Вот все, что мне может сообщить Фернейбранка. Это немало. Теперь я лучше разбираюсь в пружинах дела.
— Скажите, Казимир, Мак-Геррелы по-прежнему владеют своим домом?
— Да, по-прежнему.
— Они его сдали?
— Нет, стоит закрытый.
— Для скупердяев это означает потерю неплохого источника доходов, а?
— Да, верно.
Мы заканчиваем ужин, разговаривая совсем о другом. Казимир мне рассказывает последний марсельский анекдот. Я знаю его уже лет двадцать, но смеюсь, чтобы доставить ему удовольствие.
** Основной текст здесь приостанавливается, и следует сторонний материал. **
@[simp] theorem enterLink_frame (new : Link) (p : Part) :
    (enterLink new p).tb = p.tb ∧ (enterLink new p).resetLow = p.resetLow ∧ (enterLink new p).resetWork = p.resetWork ∧
    (enterLink new p).partState = p.partState ∧ (enterLink new p).sp = p.sp ∧ (enterLink new p).inp = p.inp ∧
    (enterLink new p).ae = p.ae ∧ (enterLink new p).pn = p.pn ∧ (enterLink new p).cc = p.cc ∧
    (enterLink new p).sl = p.sl := by
  simp [enterLink]

@[simp] theorem emptyQueue_frame (gone : Bool) (p : Part) :
    (emptyQueue gone p).tb = p.tb ∧ (emptyQueue gone p).resetLow = p.resetLow ∧
    (emptyQueue gone p).resetWork = p.resetWork ∧ (emptyQueue gone p).partState = p.partState ∧
    (emptyQueue gone p).sp = p.sp ∧ (emptyQueue gone p).inp = p.inp ∧ (emptyQueue gone p).ae = p.ae ∧
    (emptyQueue gone p).pc = p.pc ∧ (emptyQueue gone p).ot = p.ot ∧ (emptyQueue gone p).kt = p.kt ∧
    (emptyQueue gone p).pn = p.pn ∧ (emptyQueue gone p).cc = p.cc ∧ (emptyQueue gone p).sa = p.sa ∧
    (emptyQueue gone p).sl = p.sl ∧ (emptyQueue gone p).nu = p.nu := by
  simp only [emptyQueue]
  (repeat' split) <;> simp

@[simp] theorem endExchange_frame (p : Part) :
    (endExchange p).tb = p.tb ∧ (endExchange p).resetLow = p.resetLow ∧ (endExchange p).resetWork = p.resetWork ∧
    (endExchange p).partState = p.partState ∧ (endExchange p).sp = p.sp ∧ (endExchange p).inp = p.inp ∧
    (endExchange p).ae = p.ae ∧ (endExchange p).pc = p.pc ∧ (endExchange p).ot = p.ot ∧ (endExchange p).pw = p.pw ∧
    (endExchange p).kt = p.kt ∧ (endExchange p).pn = p.pn ∧ (endExchange p).cc = p.cc ∧ (endExchange p).sa = p.sa ∧
    (endExchange p).hp = p.hp ∧ (endExchange p).rq = p.rq ∧ (endExchange p).sl = p.sl ∧ (endExchange p).nu = p.nu := by
  simp [endExchange]

@[simp] theorem clearLinkFault_frame (p : Part) :
    (clearLinkFault p).tb = p.tb ∧ (clearLinkFault p).resetLow = p.resetLow ∧
    (clearLinkFault p).resetWork = p.resetWork ∧ (clearLinkFault p).partState = p.partState ∧
    (clearLinkFault p).sp = p.sp ∧ (clearLinkFault p).inp = p.inp ∧ (clearLinkFault p).ae = p.ae ∧
    (clearLinkFault p).pc = p.pc ∧ (clearLinkFault p).ot = p.ot ∧ (clearLinkFault p).bl = p.bl ∧
    (clearLinkFault p).pw = p.pw ∧ (clearLinkFault p).kt = p.kt ∧ (clearLinkFault p).pn = p.pn ∧
    (clearLinkFault p).cc = p.cc ∧ (clearLinkFault p).sa = p.sa ∧ (clearLinkFault p).rq = p.rq ∧
    (clearLinkFault p).sl = p.sl := by
  simp only [clearLinkFault]
  (repeat' split) <;> simp

@[simp] theorem enterPowering_frame (e : BaseEvent) (p : Part) :
    (enterPowering e p).tb = p.tb ∧ (enterPowering e p).resetLow = p.resetLow ∧
    (enterPowering e p).resetWork = p.resetWork ∧ (enterPowering e p).partState = p.partState ∧
    (enterPowering e p).sp = p.sp ∧ (enterPowering e p).inp = p.inp ∧ (enterPowering e p).ae = p.ae ∧
    (enterPowering e p).pn = p.pn ∧ (enterPowering e p).sl = p.sl := by
  simp [enterPowering]

@[simp] theorem enterResetting_frame (p : Part) :
    (enterResetting p).tb = p.tb ∧ (enterResetting p).resetLow = p.resetLow ∧
    (enterResetting p).resetWork = p.resetWork ∧ (enterResetting p).partState = p.partState ∧
    (enterResetting p).sp = p.sp ∧ (enterResetting p).inp = p.inp ∧ (enterResetting p).ae = p.ae ∧
    (enterResetting p).pn = p.pn ∧ (enterResetting p).cc = p.cc ∧ (enterResetting p).sl = p.sl := by
  simp [enterResetting]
Чтобы не остаться в долгу, я рассказываю ему анекдот про голубого, который пришел к психиатру. Он его не понимает, но, чтобы доставить мне удовольствие, ухохатывается. Мы прикончили три бутылки розового и пребываем в легкой эйфории, когда я вдруг заявляю:
— Ну ладно, пора за работу! — Фернейбранка хлопает себя по ляжкам:
— Ха-ха! Очень смешно. На такие хохмы способны только парижане.
Поскольку я встаю из-за стола с совершенно серьезным видом, он перестает смеяться.
— Вы куда?
— К Мак-Геррелам, мой добрый друг.
— Но…
— Да?
— Я же вам сказал, что там уже два года никто не живет!
— Ну и хорошо, значит, путь свободен.
— Как вы собираетесь войти в дом?
— Вообще-то через дверь, если замок не очень сложный. — Пауза.
— Хотите пойти со мной?
— Но… Но…
Он смотрит на свою жену, на пустую бутылку и на мое обаятельное улыбающееся лицо. Мои методы его ошарашивают.
— В такое время!
— На юге я предпочитаю работать в ночной прохладе. Пойдемте со мной, коллега Всю ответственность я беру на себя.
Он следует за мной.
Большой дом покрашен охрой, но очень давно, и на фасаде заметны следы струй дождя. Балконы заржавели, сад запущен. Только две пальмы сохраняют дому вид летней резиденции.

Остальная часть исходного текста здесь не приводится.